Some applications of AI may be harmful, such as when they recommend adding wood chips to cereal to improve the flavour or when they recommend adding smashed porcelain to infant formula to increase calcium and other critical elements. I lost interest in AI when it became evident that it was intentionally plagiarising human writers and ignoring journalistic standards, but this is ridiculous.

We know that Google will direct us to the right resources and won’t offer us poor advise. The truth is that we do it despite knowing better.

Visualize if all of that had been sourced from Google. When the camera app takes longer than three seconds to open, we all lose our minds, and that’s before we’ve had any wood chips, which would make us much more irritable.

Imagine, once again, if Google had provided false material disguised as a financial advice article by making simple mathematical errors. If the people had their way, it would have resulted in Pichai carrying a wooden cross up a hill. To be honest, we despise Google, but we also put our faith in it to guide us to the right resources and steer us clear of poor counsel when we need it. Despite knowing better, we continue to do it nevertheless.

You can’t turn back now

The reality remains, though, that AI is rapidly displacing the freelance writing and outsourcing industries. That’s a shame, but some of the blame lies with Google as well.

You may not be aware, but there is a whole business dedicated to the practise of crafting titles with strategically placed keywords in order to boost their visibility in search engine results. Even Android Central and my favourite YouTuber, who now refers to all the automobiles he repairs as “abandoned” and “forgotten,” engage in this practise. Similar to how the term “best” boosts a textual article’s search rank, these phrases boost the video’s rank in the video search results. Because those are the terms most often used when looking for “things,” they are the results most often returned.

It’s called SEO, and it’s a field where AI excels. Once you’ve seen the advertising and spent a few seconds on the page, the website treats you the same as if you’d spent 10 minutes reading valuable information, regardless of the article’s real substance.

You’ve probably observed a decline in search engine results quality across the board, including Google (and Bing and Jeeves and whatever other search engine you use). Using AI will only make matters worse. Things might be different from how they are now.

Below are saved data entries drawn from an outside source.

-- ==== Sys2Proof/Machine/Regs.lean ====
section
/-! DEFINITION. The registers of BAR0, page by page, from the field tables of the spec (R30, R36, R48, R52, R91, R93, R127,
R147, R170, R204, R242, R244, R246, R272, R306, R308, R340, R344, R380, R383, R400, R434, R461, R462, R464, R485, R503,
R527, R528): for every register its byte address in BAR0 (the page number times 0x10000 plus the offset, R6 and R29),
its width, the bits each access code of R8 covers, and its reset value. A register table row is one `RegDef`. -/

namespace Sys2Proof.Machine

/-- One row of a register table: a register, or a one- or two-dimensional array of registers.
`rw`, `w1c`, `rc` are the bits with that access code of R8, `sup` the writable bits that only client 0 writes (R561),
`wo` marks a register whose written value acts once and is not stored, `banked` one that each client has its own copy of. -/
structure RegDef where
  off : Nat
  n1 : Nat
  s1 : Nat
  n2 : Nat
  s2 : Nat
  wide : Bool
  rw : Nat
  w1c : Nat
  rc : Nat
  sup : Nat
  wo : Bool
  reset : Nat
  banked : Bool
  deriving DecidableEq, Repr

/-- The pages of one block type (R30): its name's type code, its first page, its instance count, its registers. -/
structure RegBlock where
  code : Nat
  page : Nat
  count : Nat
  defs : List RegDef
  deriving DecidableEq, Repr

namespace R
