/-- The module right after the reset that starts a bring-up (R504, R505): every register at its reset value, every store
empty, DTIME 0 (R65), RB# low (R407), and nothing waiting. -/
def State.reset : State where
  pending := []
  regs := []
  inForce := []
  out := []
  fresh := 0
  dtime := 0
  etime := 0
  released := false
  rdHold := []
  wrHold := []
  nowHold := []
  ppsHold := []
  measHold := []
  irq := ⟨[], [], [], 0, []⟩
  err := ⟨[], [], 0, []⟩
  tmb := ⟨none, 0, 0, false, 0, none, 0, 0, none, 0, false, [], false, [], ⟨[], none, none, none, 0, none, 0, none⟩, [], none, false, (0, 15, 0)⟩
  msr := ⟨0, [], [], none, [], [], [], 0, 0, none⟩
  rows := []
  leaf := []
  gather := []
  cols := []
  mem := []
  memPoison := []
  tiers := ⟨[], [], [], [], 1, [], [], [], []⟩
  ctxs := []
  sched := ⟨[], [], [], 0, 0, [], none, [], []⟩
  accRem := []
  journals := []
  spt := ⟨[], [], [], [], [], [], []⟩
  attnWanted := .no
  ftl := ⟨[], [], [], [], [], [], [], [], [], [], 0, 0, 0, 0, [], [], 0, [], [], [], [], [], [], false, none, 0, false, [], [], [], [], [], [], none⟩
  namespaces := []
  search := ⟨[], [], [], [], []⟩
  links := []
  red := ⟨[], [], [], [], [], [], []⟩
  ctrls := []
  fns := []
  linkL1 := false
  heldSaid := []
  devs := ⟨[], [], [], []⟩
  sec := ⟨none, [], true, [], [], [], [], none, 0, 0, 0, 0, false⟩
  nor := ⟨⟨false, false, 0, 0, 0, 0, [], 0, [], false, []⟩, ⟨false, false, 0, 0, 0, 0, [], 0, [], false, []⟩, [⟨false, false, 0⟩, ⟨false, false, 0⟩, ⟨false, false, 0⟩], [], [0, 0, 0], [], [], [], [], [], [12, 25, 38, 51, 64, 77, 90, 103], [], [], [], [], [], [0, 0], [], none, false, false⟩
  sys := ⟨true, true, false, false, 0, 0, 0, [], 0, none, none, 0, 0, none, none, [], 54000, 0, 0, 0, none, none, false, 0, true, 0, [], [], false, [], false⟩

end Sys2Proof.Machine
end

Artificially-generated language is easy to decipher. If one person can create an accurate tool to weed out AI-written material in under a weekend, Google can filter them out of search results (you may check the demo of this programme by Edward Tian to learn more about the methods employed). But it doesn’t work that way.

There is probably a good explanation as to why, but we don’t know it and, to be honest, I don’t care. Having a search engine direct me to an essay created by an artificial intelligence is the worst possible thing that could happen.

In all likelihood, by 2023 at the earliest, Google will join the AI consumer bot bandwagon. It’s not going to end well, since Google is likely to have a conversational AI that’s much superior than anything we’ve seen so far. It will need heavy censorship and continual tweaking to avoid becoming something that makes Microsoft Tay seem benign and cosy in comparison.